Stability and convergence analysis of AdaGrad for non-convex optimization via novel stopping time-based techniques

Ruinan Jin,Xiaoyu Wang,Baoxiang Wang
2024-12-29
Abstract:Adaptive gradient optimizers (AdaGrad), which dynamically adjust the learning rate based on iterative gradients, have emerged as powerful tools in deep learning. These adaptive methods have significantly succeeded in various deep learning tasks, outperforming stochastic gradient descent. However, despite AdaGrad's status as a cornerstone of adaptive optimization, its theoretical analysis has not adequately addressed key aspects such as asymptotic convergence and non-asymptotic convergence rates in non-convex optimization scenarios. This study aims to provide a comprehensive analysis of AdaGrad and bridge the existing gaps in the literature. We introduce a new stopping time technique from probability theory, which allows us to establish the stability of AdaGrad under mild conditions.
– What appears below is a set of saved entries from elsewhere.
/-! ### `popAction` -/

@[simp] theorem popAction_status (r : List HostAction) (s : State) : (popAction r s).status = s.status := rfl
@[simp] theorem popAction_outlierCount (r : List HostAction) (s : State) :
    (popAction r s).outlierCount = s.outlierCount := rfl
@[simp] theorem popAction_hdr (r : List HostAction) (s : State) : (popAction r s).hdr = s.hdr := rfl
@[simp] theorem popAction_ibuf (r : List HostAction) (s : State) : (popAction r s).ibuf = s.ibuf := rfl
@[simp] theorem popAction_tbl (r : List HostAction) (s : State) : (popAction r s).tbl = s.tbl := rfl
@[simp] theorem popAction_obuf (r : List HostAction) (s : State) : (popAction r s).obuf = s.obuf := rfl
@[simp] theorem popAction_trTimes (r : List HostAction) (s : State) : (popAction r s).trTimes = s.trTimes := rfl
@[simp] theorem popAction_trStates (r : List HostAction) (s : State) : (popAction r s).trStates = s.trStates := rfl
@[simp] theorem popAction_tr (r : List HostAction) (s : State) : (popAction r s).tr = s.tr := rfl
@[simp] theorem popAction_edg (r : List HostAction) (s : State) : (popAction r s).edg = s.edg := rfl
@[simp] theorem popAction_an (r : List HostAction) (s : State) : (popAction r s).an = s.an := rfl
@[simp] theorem popAction_pm (r : List HostAction) (s : State) : (popAction r s).pm = s.pm := rfl
@[simp] theorem popAction_qt (r : List HostAction) (s : State) : (popAction r s).qt = s.qt := rfl
@[simp] theorem popAction_qa (r : List HostAction) (s : State) : (popAction r s).qa = s.qa := rfl
@[simp] theorem popAction_bcVal (r : List HostAction) (s : State) : (popAction r s).bcVal = s.bcVal := rfl
@[simp] theorem popAction_expAddr (r : List HostAction) (s : State) : (popAction r s).expAddr = s.expAddr := rfl
@[simp] theorem popAction_expType (r : List HostAction) (s : State) : (popAction r s).expType = s.expType := rfl
@[simp] theorem popAction_expLen (r : List HostAction) (s : State) : (popAction r s).expLen = s.expLen := rfl
@[simp] theorem popAction_epoch (r : List HostAction) (s : State) : (popAction r s).epoch = s.epoch := rfl
@[simp] theorem popAction_keepKind (r : List HostAction) (s : State) : (popAction r s).keepKind = s.keepKind := rfl
@[simp] theorem popAction_ncols (r : List HostAction) (s : State) : (popAction r s).ncols = s.ncols := rfl
@[simp] theorem popAction_encAddr (r : List HostAction) (s : State) : (popAction r s).encAddr = s.encAddr := rfl
@[simp] theorem popAction_encPort (r : List HostAction) (s : State) : (popAction r s).encPort = s.encPort := rfl
@[simp] theorem popAction_encDtype (r : List HostAction) (s : State) : (popAction r s).encDtype = s.encDtype := rfl
@[simp] theorem popAction_encKind (r : List HostAction) (s : State) : (popAction r s).encKind = s.encKind := rfl
@[simp] theorem popAction_sampleRate (r : List HostAction) (s : State) :
    (popAction r s).sampleRate = s.sampleRate := rfl
@[simp] theorem popAction_baud (r : List HostAction) (s : State) : (popAction r s).baud = s.baud := rfl
@[simp] theorem popAction_minDelta (r : List HostAction) (s : State) : (popAction r s).minDelta = s.minDelta := rfl
@[simp] theorem popAction_bcLo (r : List HostAction) (s : State) : (popAction r s).bcLo = s.bcLo := rfl
@[simp] theorem popAction_bcHi (r : List HostAction) (s : State) : (popAction r s).bcHi = s.bcHi := rfl
@[simp] theorem popAction_host (r : List HostAction) (s : State) : (popAction r s).host = r := rfl
@[simp] theorem popAction_freeCtr (r : List HostAction) (s : State) : (popAction r s).freeCtr = s.freeCtr + 1 := rfl

/-! ### `resetEvent` -/

@[simp] theorem resetEvent_status (s : State) : (resetEvent s).status = State.reset.status := rfl
@[simp] theorem resetEvent_outlierCount (s : State) : (resetEvent s).outlierCount = State.reset.outlierCount := rfl
@[simp] theorem resetEvent_hdr (s : State) : (resetEvent s).hdr = State.reset.hdr := rfl
@[simp] theorem resetEvent_ibuf (s : State) : (resetEvent s).ibuf = State.reset.ibuf := rfl
@[simp] theorem resetEvent_tbl (s : State) : (resetEvent s).tbl = State.reset.tbl := rfl
@[simp] theorem resetEvent_obuf (s : State) : (resetEvent s).obuf = State.reset.obuf := rfl
@[simp] theorem resetEvent_trTimes (s : State) : (resetEvent s).trTimes = State.reset.trTimes := rfl
@[simp] theorem resetEvent_trStates (s : State) : (resetEvent s).trStates = State.reset.trStates := rfl
@[simp] theorem resetEvent_tr (s : State) : (resetEvent s).tr = State.reset.tr := rfl
@[simp] theorem resetEvent_edg (s : State) : (resetEvent s).edg = State.reset.edg := rfl
@[simp] theorem resetEvent_an (s : State) : (resetEvent s).an = State.reset.an := rfl
@[simp] theorem resetEvent_pm (s : State) : (resetEvent s).pm = State.reset.pm := rfl
@[simp] theorem resetEvent_qt (s : State) : (resetEvent s).qt = State.reset.qt := rfl
@[simp] theorem resetEvent_qa (s : State) : (resetEvent s).qa = State.reset.qa := rfl
@[simp] theorem resetEvent_bcVal (s : State) : (resetEvent s).bcVal = State.reset.bcVal := rfl
@[simp] theorem resetEvent_expAddr (s : State) : (resetEvent s).expAddr = State.reset.expAddr := rfl
@[simp] theorem resetEvent_expType (s : State) : (resetEvent s).expType = State.reset.expType := rfl
@[simp] theorem resetEvent_expLen (s : State) : (resetEvent s).expLen = State.reset.expLen := rfl
@[simp] theorem resetEvent_epoch (s : State) : (resetEvent s).epoch = State.reset.epoch := rfl
@[simp] theorem resetEvent_keepKind (s : State) : (resetEvent s).keepKind = State.reset.keepKind := rfl
@[simp] theorem resetEvent_ncols (s : State) : (resetEvent s).ncols = State.reset.ncols := rfl
@[simp] theorem resetEvent_encAddr (s : State) : (resetEvent s).encAddr = State.reset.encAddr := rfl
@[simp] theorem resetEvent_encPort (s : State) : (resetEvent s).encPort = State.reset.encPort := rfl
@[simp] theorem resetEvent_encDtype (s : State) : (resetEvent s).encDtype = State.reset.encDtype := rfl
@[simp] theorem resetEvent_encKind (s : State) : (resetEvent s).encKind = State.reset.encKind := rfl
@[simp] theorem resetEvent_sampleRate (s : State) : (resetEvent s).sampleRate = State.reset.sampleRate := rfl
@[simp] theorem resetEvent_baud (s : State) : (resetEvent s).baud = State.reset.baud := rfl
@[simp] theorem resetEvent_minDelta (s : State) : (resetEvent s).minDelta = State.reset.minDelta := rfl
@[simp] theorem resetEvent_bcLo (s : State) : (resetEvent s).bcLo = State.reset.bcLo := rfl
@[simp] theorem resetEvent_bcHi (s : State) : (resetEvent s).bcHi = State.reset.bcHi := rfl
@[simp] theorem resetEvent_host (s : State) : (resetEvent s).host = s.host := rfl
@[simp] theorem resetEvent_freeCtr (s : State) : (resetEvent s).freeCtr = s.freeCtr := rfl

end Sys2Proof.Machine
end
We further derive the asymptotically almost sure and mean-square convergence for AdaGrad. In addition, we demonstrate the near-optimal non-asymptotic convergence rate measured by the average-squared gradients in expectation, which is stronger than the existing high-probability results. The techniques developed in this work are potentially of independent interest for future research on other adaptive stochastic algorithms.
Optimization and Control,Machine Learning
What problem does this paper attempt to address?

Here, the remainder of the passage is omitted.